– Miks energetyczny poszczególnych państw członkowskich Unii Europejskiej został ukształtowany przez wiele czynników na przestrzeni kilku dziesięcioleci. Na przykład Dania, co zrozumiałe opiera się o energię wiatrową. Szwecja o energetykę wodną, a Polska i Niemcy o węgiel. Pewnych zależności nie da się zmienić w tak krótkim czasie jak oczekują tego pewne grupy polityczne w PE – powiedział dzisiaj Bogdan Marcinkiewicz.
Śląski Eurodeputowany, który jest gospodarzem trwających w Brukseli Europejskich Dni Węgla przyznał, iż oczekuje akceptacji dla wszystkich możliwych działań związanych ze zwiększeniem efektywności spalania paliw kopalnych.

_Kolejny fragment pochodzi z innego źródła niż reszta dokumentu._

/-- The traffic of the trigger course ends (R273): what is queued and not started is dropped, a packet on the wire is cut, accepted
scheduled transfers that wait for no response complete HELD, and the committed courses are rebuilt as hold packets. -/
def State.stopTraffic (s : State) : State :=
  let now := s.course.count.toNat
  let s := { s with expects := s.expects.filter s.wholeAtStop }
  let queued : List (Fin 16 × PlanEntry) := (List.finRange 16).flatMap fun t => (s.txq[t].filter (·.sched)).map fun e => (t, e.entry)
  let inHand : List (Fin 16 × PlanEntry) := s.engines.toList.filterMap fun e =>
    e.sched.bind fun x => (s.flow x.1).map fun f => (f.pos.trunk, x.2)
  let s := s.holdAcceptedBy State.raiseAgain
  let planned : List (Fin 16 × PlanEntry) := (List.finRange 16).flatMap fun t => s.planq[t].map fun e => (t, e)
  let later := (queued ++ inHand ++ planned).filterMap fun x =>
    if x.2.course > now then (s.rebuilt x.2).map fun e => (x.1, e) else none
  let s := s.handsBack fun _ => true
  { s with
    txq := Vector.replicate 16 []
    planq := Vector.ofFn fun t => (later.filter fun x => x.1 == t).map (·.2)
    stop := { s.stop with quiet := some now } }

/-- Every perturbation control goes off (R459, R464). -/
def State.clearPtbBy (r : Raising) (s : State) : State :=
  if s.perturbed then
    let keys := [Reg.PTB_ACTIVE, .PTB_ENG_DELAY, .PTB_BLKERR_CFG, .PTB_BLKERR_N, .PTB_SILENCE, .PTB_SFD_CFG, .PTB_SFD_NS, .PTB_WAKE_EXT]
    let s := keys.foldl (fun s r => s.setReg r 0) s
    let s := (List.range 8).foldl (fun s l => s.setReg .PTB_THROTTLE 0 l) s
    let s := s.setPair .PTB_OFF_TIME_LO_TIME .PTB_OFF_TIME_HI_TIME s.time.bus.toNat
    r { s with ptbSeq := s.ptbSeq + 1, ptbCount := [] } 50
  else s

/-- The mode changes (R392): PMU_EVENT.MODE_CHANGED, an event, every perturbation control off but between Run and Hold, and the source
(R312, R409, R459). -/
def State.setModeBy (r : Raising) (s : State) (m : Mode) : State :=
  let old := s.pmu.mode
  if old = m then s
  else
    let s := { s with pmu := { s.pmu with mode := m, target := m, changing := false } }
    let s := (s.setBit .PMU_EVENT_MODE_CHANGED).eventBy r 0 evModeChanged 0 [BitVec.ofNat 8 old.code, BitVec.ofNat 8 m.code]
    let between := (old == .run && m == .hold) || (old == .hold && m == .run)
    r (if between then s else s.clearPtbBy r) srcPmu

/-- A recognised STOP trigger (R269–R273). -/
def State.stopTrigger (s : State) (reason : BitVec 4) (skip : Option Side := none) : State :=
  let fresh := !s.stop.latched
  let s := if fresh then
      { s with stop := { s.stop with latched := true, reason := reason, time := s.time.bus, course := s.course.count, burst := none } }
    else s
  let s := s.stopBurst reason skip
  let s := if s.pmu.mode.courses then s.stopTraffic else s
  let s := if s.pmu.mode = .run then s.setModeBy State.raiseAgain .hold else s
  if fresh then (s.setBit .ENG_EVENT_STOP).raiseAgain srcEng else s

/-- A hardware raise of a source: its STOP trigger where it is configured to stop, and the pending bit (R347, R353). -/
def State.raise (s : State) (src : Nat) : State :=
  let s := if s.gutter.stops src then
      ({ s with gutter := { s.gutter with latch := bitPut s.gutter.latch src true } }).stopTrigger 2
    else s
  s.pend src

/-- An event bit sets, and the source of its block is raised. -/
def State.happen (s : State) (f : Fld) (src : Nat) (k : Nat := 0) : State := (s.setBit f k).raise src

/-- The raise that follows an entry on the ordering path (R10, R357). -/
def State.raiseAfter (s : State) (src : Option Nat) : State := s.raiseAfterBy State.raise src

/-- An event entry (R311–R313). -/
def State.eventAt (s : State) (i code subject : Nat) (time : BitVec 64) (detail : List Byte) : State :=
  s.eventAtBy State.raise i code subject time detail

/-- An event entry that carries the present bus time. -/
def State.event (s : State) (i code subject : Nat) (detail : List Byte) : State := s.eventBy State.raise i code subject detail

/-- A transfer takes its final outcome (R218). -/
def State.finish (s : State) (ctx : Nat) (i : BitVec 16) (st : Status) (length : Nat) (effect : Bool := false) : State :=
  s.finishBy State.raise ctx i st length effect

/-- Ends every transfer of a list with one status and no words. -/
def State.finishAll (s : State) (xs : List (Nat × BitVec 16)) (st : Status) : State :=
  xs.foldl (fun s x => s.finish x.1 x.2 st 0) s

– Skoro podnoszenie sprawności kotłów przekłada się w bezpośredni sposób na redukcję emisji i obniżenie kosztów produkcji energii, to musimy kontynuować takie działania. Ubieranie wszystkich w jeden garnitur nie ma najmniejszego sensu, bo to tylko wywołuje niepotrzebne konflikty i gigantyczne koszty. Te cedowane są na indywidualnych odbiorców. Nie zgodzę się na to, by bogata w węgiel Polska inwestowała wszystkie możliwe środki w odnawialne źródła energii kosztem tysięcy miejsc pracy w przemyśle węglowym. Pieniądze te zainwestowane w prace rozwojowe przyniosą zdecydowanie większe korzyści. Skala wykorzystania węgla na świecie cały czas rośnie. Wdrażając nowe rozwiązania możemy nie tylko obniżyć poziom emisji gazów cieplarnianych, ale przede wszystkim nieźle na tym zarobić sprzedając nowe technologie – podsumował otwarcie 4 Dni Węgla w Parlamencie Europejskim poseł Bogdan Marcinkiewicz.